## Exercise description
Scan the listing below for the word "about" and copy every line that has it.

Segment Start: Available records

-- ==== Sys2Proof/Laws/Issue.lean ====
section
/-! SUPPORT. What the shared operations over blocks, caravans and the issue of one word do, said once. -/
namespace Sys2Proof.Laws
open Sys2Proof Sys2Proof.Machine

/-- Changing the items a test holds of, in a way that keeps the test, changes what the search finds. -/
theorem find?_map_update {α : Type} (l : List α) (p : α → Bool) (f : α → α) (h : ∀ x, p x = true → p (f x) = true) :
    (l.map (fun x => if p x then f x else x)).find? p = (l.find? p).map f := by
  induction l with
  | nil => rfl
  | cons a l ih =>
    by_cases hp : p a
    · simp [hp, h a hp]
    · simp [hp, ih]

/-- Changing items of another key leaves a search as it was. -/
theorem find?_map_other {α : Type} (l : List α) (p q : α → Bool) (f : α → α) (h : ∀ x, p x = true → q x = false ∧ q (f x) = false) :
    (l.map (fun x => if p x then f x else x)).find? q = l.find? q := by
  induction l with
  | nil => rfl
  | cons a l ih =>
    by_cases hp : p a
    · simp [hp, h a hp, ih]
    · simp only [List.map_cons, hp, List.find?_cons, ih]; rfl

theorem block?_modBlock (s : State) (b : Nat) (f : Block → Block) (h : ∀ x, (f x).id = x.id) :
    (s.modBlock b f).block? b = (s.block? b).map f :=
  find?_map_update _ _ _ (by intro x hx; simpa [h] using hx)

theorem block?_modBlock_other (s : State) (b k : Nat) (f : Block → Block) (h : ∀ x, (f x).id = x.id) (hk : k ≠ b) :
    (s.modBlock b f).block? k = s.block? k :=
  find?_map_other _ _ _ _ (by intro x hx; simp only [beq_iff_eq] at hx; subst hx; simp [h, Ne.symm hk])

theorem car?_modCar (x : Block) (n : Nat) (f : Caravan → Caravan) (h : ∀ c, (f c).n = c.n) :
    (x.modCar n f).car? n = (x.car? n).map f :=
  find?_map_update _ _ _ (by intro c hc; simpa [h] using hc)

theorem car?_modCar_other (x : Block) (n k : Nat) (f : Caravan → Caravan) (h : ∀ c, (f c).n = c.n) (hk : k ≠ n) :
    (x.modCar n f).car? k = x.car? k :=
  find?_map_other _ _ _ _ (by intro c hc; simp only [beq_iff_eq] at hc; subst hc; simp [h, Ne.symm hk])

theorem car?_state_modCar (s : State) (b n : Nat) (f : Caravan → Caravan) (h : ∀ c, (f c).n = c.n) :
    (s.modCar b n f).car? b n = (s.car? b n).map f := by
  simp only [State.car?, State.modCar]
  rw [block?_modBlock s b (fun x => x.modCar n f) (fun _ => rfl)]
  cases s.block? b with
  | none => rfl
  | some x => exact car?_modCar x n f h

/-- Two changes of one caravan are one. -/
theorem modCar_modCar (s : State) (b n : Nat) (f g : Caravan → Caravan) (h : ∀ c, (f c).n = c.n) :
    (s.modCar b n f).modCar b n g = s.modCar b n (fun c => g (f c)) := by
  simp only [State.modCar, State.modBlock, List.map_map]
  congr 1
  apply List.map_congr_left
  intro x _
  by_cases hx : x.id = b
  · simp only [Function.comp, hx, beq_self_eq_true, ite_true, Block.modCar, List.map_map]
    congr 1
    apply List.map_congr_left
    intro c _
    by_cases hc : c.n = n
    · simp [Function.comp, hc, h]
    · simp [Function.comp, hc]
  · simp [Function.comp, hx]
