-- ==== Sys2Proof/Tests/Slice0.lean ====
section
/-! SUPPORT. Tests: ill-formed terms, words of the spec's encodings, results worked out by hand, and for each statement with
hypotheses a state and operands that meet them. -/
namespace Sys2Proof.Tests
open Sys2Proof Sys2Proof.Machine Sys2Proof.Claims

/-! ## Small states -/

/-- Registers at pc 0x1000 with thread 0 alone active and a few uniform values. -/
def tRegs : CRegs := { CRegs.start 0x1000 7 with m := 1 }
/-- Caravan 0 of a block: at level 0, window 64, nothing held. -/
def tCar (vector : Bool) : Caravan := { Caravan.start 0 vector 0x1000 7 0 64 0 0 with regs := tRegs }
/-- The same with uniform register r holding x. -/
def withS (c : Caravan) (r : Nat) (x : Word) : Caravan := { c with regs := { c.regs with s := vset c.regs.s r x } }
/-- The same with thread 0 of v register r holding x. -/
def withV (c : Caravan) (r : Nat) (x : Word) : Caravan := { c with regs := { c.regs with v := vset c.regs.v r (vset VReg.zero 0 x) } }
/-- The same at a level. -/
def atLevel (c : Caravan) (plv : Nat) : Caravan := { c with cst := BitVec.ofNat 64 (16 * plv) }
/-- Block 7 of launch 1 on a core. -/
def tBlk (core : Nat) (cars : List Caravan) : Block :=
  { Block.boot 0 with id := 7, launch := 1, lin := 0, core := core, vectors := 1, tilesPer := 2, nbar := 4, nring := 2, lsg := 0x1000, cars := cars }
/-- Launch 1: function 0, process 1. -/
def tLaunch : Launch := { Launch.boot with id := 1, vf := 0, proc := 1, gang := false, total := 1 }
/-- A package that runs block x, and agent w's turn. -/
def tState (x : Block) (w : Who) : State :=
  { State.reset with
    fw := { Firmware.reset with phase := .running }, cores := [CoreSt.empty 0, CoreSt.empty 256], blocks := [x]
    launches := [Launch.boot, tLaunch]
    vfs := [{ Vf.reset 0 with tenant := 5 }, Vf.steward]
    tenants := [{ id := 5, policy := none, keyHash := none, sealKey := 0, keyGen := 0, windows := [], graphs := [], reserved := [],
                  exportCount := 0, imported := [], handles := [] }]
    cur := w }
/-- Caravan c alone on core 0, about to issue. -/
def carState (c : Caravan) : State := tState (tBlk 0 [c]) (.car 7 0)
/-- Sequencer q alone on core 0, about to issue. -/
def seqState (q : Sequencer) : State := tState { tBlk 0 [] with seq := some q } (.seq 7)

Segment End: Available records

## Answer below
/-- Caravan c alone on core 0, about to issue. -/
/-- Sequencer q alone on core 0, about to issue. -/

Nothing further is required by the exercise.